* [What the exercise asks]:
If a line in the entries below includes the string "leaves", copy it out.

----

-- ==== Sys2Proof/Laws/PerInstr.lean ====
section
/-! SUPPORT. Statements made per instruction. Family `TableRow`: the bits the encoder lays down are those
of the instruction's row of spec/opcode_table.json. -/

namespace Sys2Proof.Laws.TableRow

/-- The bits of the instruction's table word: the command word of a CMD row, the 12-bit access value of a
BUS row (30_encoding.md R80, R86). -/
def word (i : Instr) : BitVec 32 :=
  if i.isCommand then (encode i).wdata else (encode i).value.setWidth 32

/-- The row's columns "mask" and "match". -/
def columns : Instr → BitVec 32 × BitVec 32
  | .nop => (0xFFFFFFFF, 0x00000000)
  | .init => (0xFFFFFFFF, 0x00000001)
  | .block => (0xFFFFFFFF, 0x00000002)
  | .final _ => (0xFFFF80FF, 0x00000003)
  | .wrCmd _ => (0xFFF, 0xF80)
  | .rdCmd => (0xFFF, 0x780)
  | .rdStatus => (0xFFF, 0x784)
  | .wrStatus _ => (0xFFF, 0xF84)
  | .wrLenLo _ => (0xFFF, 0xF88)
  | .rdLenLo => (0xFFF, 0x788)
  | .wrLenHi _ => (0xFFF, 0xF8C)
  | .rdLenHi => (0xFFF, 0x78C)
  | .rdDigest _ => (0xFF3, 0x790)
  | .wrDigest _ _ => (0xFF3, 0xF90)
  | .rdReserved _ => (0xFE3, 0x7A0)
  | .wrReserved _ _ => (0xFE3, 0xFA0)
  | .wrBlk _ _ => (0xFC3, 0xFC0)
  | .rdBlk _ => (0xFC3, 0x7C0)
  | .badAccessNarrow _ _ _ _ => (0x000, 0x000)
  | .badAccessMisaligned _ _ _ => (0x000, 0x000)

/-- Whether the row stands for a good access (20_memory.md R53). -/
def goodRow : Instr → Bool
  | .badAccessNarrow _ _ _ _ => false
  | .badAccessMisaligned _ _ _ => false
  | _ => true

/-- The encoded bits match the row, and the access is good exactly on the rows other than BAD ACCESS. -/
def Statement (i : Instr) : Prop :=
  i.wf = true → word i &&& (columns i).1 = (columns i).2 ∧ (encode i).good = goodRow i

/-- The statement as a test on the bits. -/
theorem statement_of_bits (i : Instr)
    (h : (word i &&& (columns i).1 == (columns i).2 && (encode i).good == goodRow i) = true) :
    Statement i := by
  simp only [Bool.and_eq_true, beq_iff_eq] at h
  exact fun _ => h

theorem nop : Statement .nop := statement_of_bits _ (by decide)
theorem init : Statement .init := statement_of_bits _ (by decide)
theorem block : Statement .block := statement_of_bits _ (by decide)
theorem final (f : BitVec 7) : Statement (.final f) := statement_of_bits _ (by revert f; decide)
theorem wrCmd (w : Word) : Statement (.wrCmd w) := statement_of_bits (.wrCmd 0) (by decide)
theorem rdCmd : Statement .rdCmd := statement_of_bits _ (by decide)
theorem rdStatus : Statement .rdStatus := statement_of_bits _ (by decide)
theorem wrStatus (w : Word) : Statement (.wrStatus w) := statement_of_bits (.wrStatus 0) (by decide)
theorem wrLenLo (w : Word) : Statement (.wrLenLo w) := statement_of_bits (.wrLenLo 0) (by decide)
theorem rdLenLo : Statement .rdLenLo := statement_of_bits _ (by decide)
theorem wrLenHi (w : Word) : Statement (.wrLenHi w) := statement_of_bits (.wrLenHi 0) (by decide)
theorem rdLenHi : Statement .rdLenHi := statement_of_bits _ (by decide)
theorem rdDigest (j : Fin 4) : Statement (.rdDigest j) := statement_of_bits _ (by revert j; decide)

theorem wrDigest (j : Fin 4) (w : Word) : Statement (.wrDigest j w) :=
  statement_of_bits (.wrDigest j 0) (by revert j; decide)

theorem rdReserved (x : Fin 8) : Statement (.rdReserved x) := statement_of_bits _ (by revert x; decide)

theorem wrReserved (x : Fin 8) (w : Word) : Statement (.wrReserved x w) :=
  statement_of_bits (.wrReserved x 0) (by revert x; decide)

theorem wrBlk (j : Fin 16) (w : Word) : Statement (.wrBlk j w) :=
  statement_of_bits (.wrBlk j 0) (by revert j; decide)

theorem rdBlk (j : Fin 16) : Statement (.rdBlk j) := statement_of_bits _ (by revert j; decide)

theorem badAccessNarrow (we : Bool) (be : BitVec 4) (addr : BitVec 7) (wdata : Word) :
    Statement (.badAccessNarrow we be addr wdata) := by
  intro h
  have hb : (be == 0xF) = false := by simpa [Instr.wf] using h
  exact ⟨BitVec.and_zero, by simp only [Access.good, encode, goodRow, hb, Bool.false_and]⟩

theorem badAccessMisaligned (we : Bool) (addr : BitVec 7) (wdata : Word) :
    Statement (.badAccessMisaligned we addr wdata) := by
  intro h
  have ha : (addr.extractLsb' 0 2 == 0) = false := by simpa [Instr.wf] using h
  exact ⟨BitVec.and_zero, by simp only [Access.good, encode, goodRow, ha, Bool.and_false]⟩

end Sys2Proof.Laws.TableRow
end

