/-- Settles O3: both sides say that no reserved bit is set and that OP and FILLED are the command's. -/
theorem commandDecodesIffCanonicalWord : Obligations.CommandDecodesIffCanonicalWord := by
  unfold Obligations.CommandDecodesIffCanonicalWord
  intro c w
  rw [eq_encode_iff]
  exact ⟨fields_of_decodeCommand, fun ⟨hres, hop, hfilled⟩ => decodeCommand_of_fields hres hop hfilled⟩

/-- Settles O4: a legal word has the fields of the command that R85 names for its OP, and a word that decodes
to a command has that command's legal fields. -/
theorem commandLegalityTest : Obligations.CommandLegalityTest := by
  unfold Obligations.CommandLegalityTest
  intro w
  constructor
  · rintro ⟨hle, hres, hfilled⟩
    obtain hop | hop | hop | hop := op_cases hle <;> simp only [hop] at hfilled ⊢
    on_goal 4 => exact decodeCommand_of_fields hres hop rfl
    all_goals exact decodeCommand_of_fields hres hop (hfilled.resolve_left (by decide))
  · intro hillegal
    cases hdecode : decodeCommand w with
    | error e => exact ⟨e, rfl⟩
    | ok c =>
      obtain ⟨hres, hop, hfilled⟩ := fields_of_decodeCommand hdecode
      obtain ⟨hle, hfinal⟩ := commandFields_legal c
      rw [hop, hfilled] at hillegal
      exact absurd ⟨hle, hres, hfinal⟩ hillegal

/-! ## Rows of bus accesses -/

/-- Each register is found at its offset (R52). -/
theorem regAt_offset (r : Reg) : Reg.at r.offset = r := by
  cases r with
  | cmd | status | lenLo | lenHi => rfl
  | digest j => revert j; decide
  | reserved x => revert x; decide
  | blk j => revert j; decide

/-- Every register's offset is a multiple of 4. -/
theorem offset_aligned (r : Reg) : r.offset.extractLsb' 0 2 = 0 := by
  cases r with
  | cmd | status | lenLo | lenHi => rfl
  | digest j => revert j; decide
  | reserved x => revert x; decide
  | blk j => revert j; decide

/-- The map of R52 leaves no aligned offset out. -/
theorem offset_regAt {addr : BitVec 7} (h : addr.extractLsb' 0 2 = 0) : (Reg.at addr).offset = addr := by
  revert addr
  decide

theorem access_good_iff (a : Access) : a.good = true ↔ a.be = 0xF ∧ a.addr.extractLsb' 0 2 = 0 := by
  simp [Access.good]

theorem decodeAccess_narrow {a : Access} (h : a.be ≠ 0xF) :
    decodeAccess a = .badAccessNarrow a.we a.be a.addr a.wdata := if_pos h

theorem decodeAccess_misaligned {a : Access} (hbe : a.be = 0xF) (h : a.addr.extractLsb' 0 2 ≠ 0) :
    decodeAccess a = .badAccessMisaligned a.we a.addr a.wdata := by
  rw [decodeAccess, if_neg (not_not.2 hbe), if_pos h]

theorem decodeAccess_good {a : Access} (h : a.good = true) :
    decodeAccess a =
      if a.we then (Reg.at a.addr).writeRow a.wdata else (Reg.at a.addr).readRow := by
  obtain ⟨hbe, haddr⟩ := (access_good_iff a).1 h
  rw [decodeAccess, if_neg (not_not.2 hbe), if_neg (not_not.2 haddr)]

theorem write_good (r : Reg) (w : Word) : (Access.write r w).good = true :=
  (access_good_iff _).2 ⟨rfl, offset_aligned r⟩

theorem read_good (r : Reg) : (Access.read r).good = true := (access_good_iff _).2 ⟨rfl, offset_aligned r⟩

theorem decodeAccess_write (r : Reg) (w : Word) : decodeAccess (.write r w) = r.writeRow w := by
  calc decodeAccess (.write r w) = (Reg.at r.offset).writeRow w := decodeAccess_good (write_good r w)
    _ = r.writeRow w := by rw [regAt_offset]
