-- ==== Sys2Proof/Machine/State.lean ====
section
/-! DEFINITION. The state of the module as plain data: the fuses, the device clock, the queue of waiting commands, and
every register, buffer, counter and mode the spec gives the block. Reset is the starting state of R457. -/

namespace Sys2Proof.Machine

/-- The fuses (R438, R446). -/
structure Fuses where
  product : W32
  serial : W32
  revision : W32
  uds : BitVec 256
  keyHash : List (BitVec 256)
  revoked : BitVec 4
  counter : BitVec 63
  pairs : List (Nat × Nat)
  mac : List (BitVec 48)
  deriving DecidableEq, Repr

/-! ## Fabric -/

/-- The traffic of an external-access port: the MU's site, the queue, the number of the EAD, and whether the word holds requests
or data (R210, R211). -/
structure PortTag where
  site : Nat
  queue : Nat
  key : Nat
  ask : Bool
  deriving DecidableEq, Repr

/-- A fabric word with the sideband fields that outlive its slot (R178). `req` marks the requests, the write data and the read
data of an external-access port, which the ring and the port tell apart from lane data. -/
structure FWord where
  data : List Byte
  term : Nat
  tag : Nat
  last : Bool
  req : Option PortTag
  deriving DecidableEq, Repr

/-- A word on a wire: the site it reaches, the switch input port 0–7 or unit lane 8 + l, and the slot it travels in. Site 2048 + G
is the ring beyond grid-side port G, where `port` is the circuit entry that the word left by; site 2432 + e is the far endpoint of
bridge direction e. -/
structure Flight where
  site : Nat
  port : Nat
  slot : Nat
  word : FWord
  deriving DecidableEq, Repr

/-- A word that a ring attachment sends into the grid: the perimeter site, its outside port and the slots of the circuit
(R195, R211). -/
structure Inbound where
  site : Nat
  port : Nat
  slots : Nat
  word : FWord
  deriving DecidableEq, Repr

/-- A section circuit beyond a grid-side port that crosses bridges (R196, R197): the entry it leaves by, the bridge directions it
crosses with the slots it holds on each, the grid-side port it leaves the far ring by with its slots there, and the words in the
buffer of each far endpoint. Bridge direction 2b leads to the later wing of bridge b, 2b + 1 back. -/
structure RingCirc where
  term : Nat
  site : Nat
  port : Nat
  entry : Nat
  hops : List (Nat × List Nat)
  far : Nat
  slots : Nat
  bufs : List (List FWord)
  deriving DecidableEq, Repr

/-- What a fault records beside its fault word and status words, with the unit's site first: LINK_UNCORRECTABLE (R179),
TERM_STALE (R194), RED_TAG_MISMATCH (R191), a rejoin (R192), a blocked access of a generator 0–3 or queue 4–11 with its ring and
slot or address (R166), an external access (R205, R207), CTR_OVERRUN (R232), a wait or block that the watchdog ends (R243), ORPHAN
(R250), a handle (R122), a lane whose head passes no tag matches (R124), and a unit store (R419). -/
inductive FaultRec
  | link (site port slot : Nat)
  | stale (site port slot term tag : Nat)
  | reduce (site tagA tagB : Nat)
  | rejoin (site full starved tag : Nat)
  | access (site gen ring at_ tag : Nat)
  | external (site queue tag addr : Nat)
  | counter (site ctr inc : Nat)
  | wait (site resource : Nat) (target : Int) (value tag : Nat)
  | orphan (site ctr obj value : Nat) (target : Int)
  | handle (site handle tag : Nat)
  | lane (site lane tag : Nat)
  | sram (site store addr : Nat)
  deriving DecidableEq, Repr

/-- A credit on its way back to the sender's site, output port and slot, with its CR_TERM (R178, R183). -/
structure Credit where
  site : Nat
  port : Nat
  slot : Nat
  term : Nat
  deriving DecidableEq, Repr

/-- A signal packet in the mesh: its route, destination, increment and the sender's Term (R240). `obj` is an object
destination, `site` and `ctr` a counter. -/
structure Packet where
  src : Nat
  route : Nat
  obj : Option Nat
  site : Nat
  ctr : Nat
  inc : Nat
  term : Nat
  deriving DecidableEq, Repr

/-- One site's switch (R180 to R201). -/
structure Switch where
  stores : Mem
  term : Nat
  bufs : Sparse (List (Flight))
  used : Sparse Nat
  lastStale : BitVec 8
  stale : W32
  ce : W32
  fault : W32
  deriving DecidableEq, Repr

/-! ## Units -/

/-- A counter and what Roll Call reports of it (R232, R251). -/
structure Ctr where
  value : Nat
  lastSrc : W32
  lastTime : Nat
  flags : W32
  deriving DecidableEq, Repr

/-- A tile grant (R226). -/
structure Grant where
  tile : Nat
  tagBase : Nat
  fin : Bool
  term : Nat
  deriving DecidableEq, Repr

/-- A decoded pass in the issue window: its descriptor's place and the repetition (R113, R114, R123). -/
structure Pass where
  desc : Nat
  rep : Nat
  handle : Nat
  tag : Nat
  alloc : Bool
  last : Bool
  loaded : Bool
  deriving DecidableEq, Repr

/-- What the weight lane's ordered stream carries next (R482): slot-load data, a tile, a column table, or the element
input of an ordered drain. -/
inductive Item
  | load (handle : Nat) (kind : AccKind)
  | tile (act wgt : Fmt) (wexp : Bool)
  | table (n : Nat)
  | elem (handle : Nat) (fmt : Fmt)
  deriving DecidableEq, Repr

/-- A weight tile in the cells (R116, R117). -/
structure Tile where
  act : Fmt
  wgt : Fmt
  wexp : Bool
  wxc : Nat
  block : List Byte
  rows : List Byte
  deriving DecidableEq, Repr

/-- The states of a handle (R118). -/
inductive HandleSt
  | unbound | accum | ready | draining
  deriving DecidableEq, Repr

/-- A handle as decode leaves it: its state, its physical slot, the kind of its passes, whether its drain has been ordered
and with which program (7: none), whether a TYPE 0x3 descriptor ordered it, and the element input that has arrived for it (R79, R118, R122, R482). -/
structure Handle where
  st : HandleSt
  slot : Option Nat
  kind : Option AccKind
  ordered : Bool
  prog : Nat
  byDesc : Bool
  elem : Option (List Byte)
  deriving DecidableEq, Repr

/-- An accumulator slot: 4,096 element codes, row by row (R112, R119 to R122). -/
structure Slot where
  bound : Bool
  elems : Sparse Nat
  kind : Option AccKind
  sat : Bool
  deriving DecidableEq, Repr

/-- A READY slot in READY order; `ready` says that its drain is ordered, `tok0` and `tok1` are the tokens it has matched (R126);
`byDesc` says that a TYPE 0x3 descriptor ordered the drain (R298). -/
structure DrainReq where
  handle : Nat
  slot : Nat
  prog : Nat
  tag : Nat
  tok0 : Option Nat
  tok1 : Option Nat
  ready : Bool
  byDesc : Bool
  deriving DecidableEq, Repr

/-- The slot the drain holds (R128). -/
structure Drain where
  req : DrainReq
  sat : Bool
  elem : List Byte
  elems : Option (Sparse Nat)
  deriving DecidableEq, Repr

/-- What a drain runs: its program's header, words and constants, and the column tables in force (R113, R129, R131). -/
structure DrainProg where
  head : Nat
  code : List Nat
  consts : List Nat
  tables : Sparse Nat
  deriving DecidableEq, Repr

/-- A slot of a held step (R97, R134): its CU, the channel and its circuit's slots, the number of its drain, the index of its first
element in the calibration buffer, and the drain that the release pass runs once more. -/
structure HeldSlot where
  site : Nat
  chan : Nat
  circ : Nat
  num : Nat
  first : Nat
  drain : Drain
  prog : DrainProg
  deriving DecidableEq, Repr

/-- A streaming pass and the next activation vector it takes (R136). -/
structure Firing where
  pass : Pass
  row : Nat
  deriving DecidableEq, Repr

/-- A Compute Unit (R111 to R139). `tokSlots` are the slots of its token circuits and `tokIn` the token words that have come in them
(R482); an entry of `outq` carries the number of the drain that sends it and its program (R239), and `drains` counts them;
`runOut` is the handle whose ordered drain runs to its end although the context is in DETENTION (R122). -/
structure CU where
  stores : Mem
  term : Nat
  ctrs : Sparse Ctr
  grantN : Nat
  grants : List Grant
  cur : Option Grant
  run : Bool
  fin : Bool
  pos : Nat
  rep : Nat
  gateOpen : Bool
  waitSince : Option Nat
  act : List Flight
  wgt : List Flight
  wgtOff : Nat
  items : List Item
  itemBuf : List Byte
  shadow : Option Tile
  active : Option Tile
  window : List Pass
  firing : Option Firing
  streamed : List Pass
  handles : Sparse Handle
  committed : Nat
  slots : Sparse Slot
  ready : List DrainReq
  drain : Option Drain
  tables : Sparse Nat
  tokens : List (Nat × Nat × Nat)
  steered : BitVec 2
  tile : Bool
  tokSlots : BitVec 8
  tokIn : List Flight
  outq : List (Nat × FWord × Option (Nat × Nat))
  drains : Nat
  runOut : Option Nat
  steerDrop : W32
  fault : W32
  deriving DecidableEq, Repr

----

* [Your solution]:
/-- The map of R52 leaves no aligned offset out. -/
/-- A section circuit beyond a grid-side port that crosses bridges (R196, R197): the entry it leaves by, the bridge directions it
crosses with the slots it holds on each, the grid-side port it leaves the far ring by with its slots there, and the words in the
/-- A handle as decode leaves it: its state, its physical slot, the kind of its passes, whether its drain has been ordered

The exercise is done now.